Stored items from a collection
-- ==== Sys2Proof/Tests/Slice0.lean ====
section
/-! SUPPORT. The model's own tests: an ill-formed command for each check of WellFormed, concrete states that meet the
hypotheses of each statement, and single steps whose results are worked out from the spec by hand. -/
namespace Sys2Proof.Tests
open Sys2Proof Sys2Proof.Machine

/-! ### States -/

/-- The module after reset, changed. -/
def with_ (f : Dg → Dg) : State := { dg := f Dg.reset, pending := [] }

/-- Labazor-S with registers changed; its pc is in the Gesso ROM. -/
def supRegs (f : Regs → Regs) : State := with_ fun m => updCtx m 56 fun x => { x with r := f x.r }

/-- Partition 1 runs on group slot 0, with the first Canvas bank as its window; its pc is at the start of that bank. -/
def appDg (f : Ctx → Ctx) : Dg :=
  { Dg.reset with
    ctx := SMap.set Dg.reset.ctx 0 (f { Ctx.reset with
      pid := 1, windows := [⟨canvasBase, 0x80000, true, true, true, false, 1⟩],
      r := { Regs.reset with mode := .supervisor, pc := 0x20000000 } })
    stu := { (default : Stu) with
      grp := [(0, { (default : Group) with state := .full, under := .full, pid := 1, laneA := some 0, laneB := some 1,
                                           laneC := some 2 })],
      part := [(1, { (default : Partn) with state := .running })] }
    cnv := { (default : Cnv) with bank := [(0, { (default : Bank) with power := .on })] } }
/-- The refusal code, if any. -/
def errorOf {α : Type} : Except Nat α → Option Nat
  | .error e => some e
  | .ok _ => none

def app (f : Ctx → Ctx) : State := { dg := appDg f, pending := [] }
def appRegs (f : Regs → Regs) : State := app fun x => { x with r := f x.r }

/-- The second Canvas bank wakes; the partition's window covers it too. -/
def wakingDg (m : Dg) : Dg :=
  let m := { m with cnv := { m.cnv with bank := [(0, { (default : Bank) with power := .on }), (1, { (default : Bank) with power := .waking })] } }
  updCtx m 0 fun x => { x with windows := ⟨canvasBase, 0x100000, true, true, true, false, 1⟩ :: x.windows.drop 1 }
def waking (s : State) : State := { s with dg := wakingDg s.dg }
/-- One store of slot 0 waits in its buffer for the bank that wakes. -/
def heldStore (s : State) : State :=
  { s with dg := updCtx (wakingDg s.dg) 0 fun x => { x with sb := [⟨0x20080000, 0xFFFF, 0⟩] } }

/-! ### Instructions: hypotheses that are met -/

theorem ready_sup : ready State.reset.dg 56 4 = true ∧ ready State.reset.dg 56 8 = true := by decide
theorem ready_app : ready (app id).dg 0 4 = true ∧ ready (app id).dg 0 8 = true := by decide

theorem witness_ElementwiseResults :
    ready State.reset.dg 56 4 = true ∧ ready (app id).dg 0 4 = true ∧
    (intWidth 0 = some 8 ∧ intWidth 1 = some 16 ∧ intWidth 2 = some 32 ∧ intWidth 3 = some 64 ∧ intWidth 4 = some 128) ∧
    (Rrr.mk 31 31 0 4 5).fn = 5 ∧ (Rrr.mk 31 31 0 4 5).s2 = 0 ∧ (Rrrr.mk 31 31 31 0 4 0).rsv = 0 := by decide

theorem witness_ImmediateAndMoveResults :
    ready State.reset.dg 56 4 = true ∧ ready State.reset.dg 56 8 = true ∧ intWidth 3 = some 64 ∧
    (Rri.mk 0 0 3 0xBFF).imm.toNat / 512 = 5 ∧ (Rri.mk 0 0 3 127).imm.toNat < 128 ∧ (Rri.mk 0 0 3 255).imm.toNat < 256 ∧
    ((Rrr.mk 15 15 16 0 5).d.toNat < 16 ∧ (Rrr.mk 15 15 16 0 5).s2.toNat < 17) ∧
    (Rrr.mk 3 31 2 0 6).d.toNat < 4 ∧ (Long.mk 0xFC00 0).x.toNat % 1024 = 0 ∧ (Long.mk 0x7C00 0).x.toNat / 2048 < 16 := by
  decide

theorem witness_AccumulatorAndDivisionResults :
    ready State.reset.dg 56 4 = true ∧ intWidth 3 = some 64 ∧ (Rrr.mk 3 0 0 3 3).d.toNat < 4 ∧ (Rrr.mk 3 0 0 3 3).fn.toNat < 4 ∧
    (Rrr.mk 0 1 0 3 7).s2 = 0 ∧ (Rrr.mk 0 1 2 3 5).fn.toNat / 2 % 2 = 0 ∧ (Rrr.mk 0 1 2 3 5).fn.toNat / 4 ≠ (Rrr.mk 0 1 2 3 5).d.toNat := by
  decide

theorem witness_DivisionStepsGiveQuotient : 0 < 64 ∧ 2 ^ 64 - 1 < 2 ^ 64 ∧ 0 < (1 : Nat) ∧ 1 < 2 ^ 64 := by decide

theorem witness_DecimalResults :
    ready State.reset.dg 56 4 = true ∧ (Rrr.mk 1 0 0 4 3).w = 4 ∧ (Rrr.mk 1 0 0 4 3).fn.toNat / 4 ≠ (Rrr.mk 1 0 0 4 3).d.toNat ∧
    decVal 0x12C = some 12 ∧ decVal 0x12D = some (-12) ∧ decVal 0x12 = none ∧
    decVal 0x9999999999999999999999999999999C = some (10 ^ 31 - 1) := by decide

/-- Round to nearest even in single precision. -/
def rne : Rrr := ⟨0, 1, 0, 2, 0⟩

theorem witness_FloatingPointResults :
    ready (app id).dg 0 4 = true ∧ (0 : CtxId) ≠ supCtx ∧ fpWidth rne.w = some 32 ∧
    roundOf (regsOf (app id).dg 0) rne.fn.toNat = some 1 ∧ rne.fn.toNat < 8 ∧ rne.s2 = 0 ∧
    (regsOf (app id).dg 0).fpcr.toNat / 16 % 32 = 0 ∧ intWidth 2 = some 32 ∧ (41 : BitVec 7).toNat / 8 = 5 := by decide

theorem witness_FloatingPointSpecialOperands :
    (Fp.nan true).isNan = true ∧ (Fp.decode (fmtOf 32) 0x7FC00000).isNan = true ∧ (1 : Nat) ≠ 0 := by decide

/-- The invalid-operation trap is enabled, and D1 holds a signalling NaN in element 0. -/
def trapState : State := appRegs fun r => { r.setD 1 0x7F800001 with fpcr := 0x11 }

theorem witness_FloatingPointTraps :
    quiet trapState.dg 0 4 = true ∧ roundOf (regsOf trapState.dg 0) rne.fn.toNat = some 1 ∧ (0 : Nat) < 128 / 32 ∧
    (fpAdd (fmtOf 32) 1 (ufe (regsOf trapState.dg 0)) (Fp.decode (fmtOf 32) (elem 32 ((regsOf trapState.dg 0).getD 1) 0))
      (Fp.decode (fmtOf 32) (elem 32 ((regsOf trapState.dg 0).getD 0) 0))).2 &&&
      ((regsOf trapState.dg 0).fpcr.toNat / 16 % 32) ≠ 0 := by decide


/-- A1 holds an address; the window of the PCIe root port is open to the partition. -/
def memAt (a : Word) : State :=
  app fun x => { x with
    r := { x.r with a := [(1, a)] },
    windows := x.windows ++ [⟨pcieBase, 0x1000, true, true, false, false, 1⟩] }
/-- A load or store of D2 at A1, displacement 0. -/
def atA1 : Mem := ⟨2, 1, 0, 0⟩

> [Problem requirements]: Look above for the line holding "ready State.reset.dg 56 4 = true ∧ intWidth" and the line holding "theorem witness_DivisionStepsGiveQuotient : 0". Retype both, and every line between them, word for word and nothing else.

> [Expected answer]:
    ready State.reset.dg 56 4 = true ∧ intWidth 3 = some 64 ∧ (Rrr.mk 3 0 0 3 3).d.toNat < 4 ∧ (Rrr.mk 3 0 0 3 3).fn.toNat < 4 ∧
    (Rrr.mk 0 1 0 3 7).s2 = 0 ∧ (Rrr.mk 0 1 2 3 5).fn.toNat / 2 % 2 = 0 ∧ (Rrr.mk 0 1 2 3 5).fn.toNat / 4 ≠ (Rrr.mk 0 1 2 3 5).d.toNat := by
  decide

theorem witness_DivisionStepsGiveQuotient : 0 < 64 ∧ 2 ^ 64 - 1 < 2 ^ 64 ∧ 0 < (1 : Nat) ∧ 1 < 2 ^ 64 := by decide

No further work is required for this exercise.